**PROBLEM STATEMENT:** Filter the entries down to the lines containing "above", and copy those lines.

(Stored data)
········

/-! ### The trailer (R48, R49, R89) -/

@[simp] theorem hashByte_toNat (h : Word) (t : Nat) : (hashByte h t).toNat = h.toNat / 2 ^ (8 * t) % 256 := by
  simp [hashByte, Nat.shiftRight_eq_div_pow]

/-- Settles O19: each byte of `LE32` as a number, and the spec's example by evaluation. -/
theorem trailerEncoding : Obligations.TrailerEncoding :=
  ⟨fun h => by simp [le32], by decide⟩

/-- `zext32` keeps a byte's number. -/
@[simp] theorem zext32_toNat (b : Byte) : (zext32 b).toNat = b.toNat := by
  have hb := b.isLt
  simp only [zext32, BitVec.zeroExtend, BitVec.toNat_setWidth]
  omega

/-- A byte placed above `k` bits stays below `2^(k+8)`. -/
theorem add_byte_mul_lt {m k : Nat} (hm : m < 2 ^ k) (b : Byte) : m + b.toNat * 2 ^ k < 2 ^ (k + 8) := by
  have hb : b.toNat + 1 ≤ 2 ^ 8 := b.isLt
  calc m + b.toNat * 2 ^ k < (b.toNat + 1) * 2 ^ k := by rw [Nat.succ_mul]; omega
    _ ≤ 2 ^ 8 * 2 ^ k := Nat.mul_le_mul_right _ hb
    _ = 2 ^ (k + 8) := by rw [Nat.pow_add, Nat.mul_comm]

/-- A byte added above the `k` bits in use counts with the weight `2^k`. -/
theorem add_zext32_shiftLeft_toNat {a : Word} {k : Nat} (ha : a.toNat < 2 ^ k) (hk : k ≤ 24) (b : Byte) :
    (a + zext32 b <<< k).toNat = a.toNat + b.toNat * 2 ^ k := by
  have hsum : a.toNat + b.toNat * 2 ^ k < 2 ^ 32 :=
    (add_byte_mul_lt ha b).trans_le (Nat.pow_le_pow_right (by decide) (by omega))
  rw [BitVec.toNat_add, BitVec.toNat_shiftLeft, zext32_toNat, Nat.shiftLeft_eq, Nat.add_mod_mod, Nat.mod_eq_of_lt hsum]

theorem add_zext32_shiftLeft_lt {a : Word} {k : Nat} (ha : a.toNat < 2 ^ k) (hk : k ≤ 24) (b : Byte) :
    (a + zext32 b <<< k).toNat < 2 ^ (k + 8) :=
  (add_zext32_shiftLeft_toNat ha hk b).trans_lt (add_byte_mul_lt ha b)

/-- The sum of the bytes so far leaves the next byte's place free. -/
theorem le32dec_partial_lt (t0 t1 t2 : Byte) :
    (zext32 t0).toNat < 2 ^ 8 ∧ (zext32 t0 + zext32 t1 <<< 8).toNat < 2 ^ 16 ∧
      (zext32 t0 + zext32 t1 <<< 8 + zext32 t2 <<< 16).toNat < 2 ^ 24 := by
  have h0 : (zext32 t0).toNat < 2 ^ 8 := (zext32_toNat t0).trans_lt t0.isLt
  have h1 : (zext32 t0 + zext32 t1 <<< 8).toNat < 2 ^ 16 := add_zext32_shiftLeft_lt h0 (by decide) t1
  exact ⟨h0, h1, add_zext32_shiftLeft_lt h1 (by decide) t2⟩

theorem le32dec_toNat (t0 t1 t2 t3 : Byte) :
    (le32dec t0 t1 t2 t3).toNat = t0.toNat + t1.toNat * 2 ^ 8 + t2.toNat * 2 ^ 16 + t3.toNat * 2 ^ 24 := by
  obtain ⟨h0, h1, h2⟩ := le32dec_partial_lt t0 t1 t2
  rw [le32dec, add_zext32_shiftLeft_toNat h2 (by decide), add_zext32_shiftLeft_toNat h1 (by decide),
    add_zext32_shiftLeft_toNat h0 (by decide), zext32_toNat]

/-- A word below `2^k` and one shifted left by `k` have no bit in common. -/
theorem and_shiftLeft_eq_zero {a : Word} {k : Nat} (ha : a.toNat < 2 ^ k) (x : Word) : a &&& x <<< k = 0#32 := by
  refine BitVec.eq_of_getLsbD_eq fun j hj => ?_
  rw [BitVec.getLsbD_and, BitVec.getLsbD_shiftLeft, BitVec.getLsbD_zero]
  by_cases hjk : j < k
  · simp [hjk]
  · have haj : a.getLsbD j = false :=
      Nat.testBit_lt_two_pow (ha.trans_le (Nat.pow_le_pow_right (by decide) (Nat.le_of_not_lt hjk)))
    rw [haj, Bool.false_and]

········

**RESPONSE AREA:**
/-- A byte placed above `k` bits stays below `2^(k+8)`. -/
/-- A byte added above the `k` bits in use counts with the weight `2^k`. -/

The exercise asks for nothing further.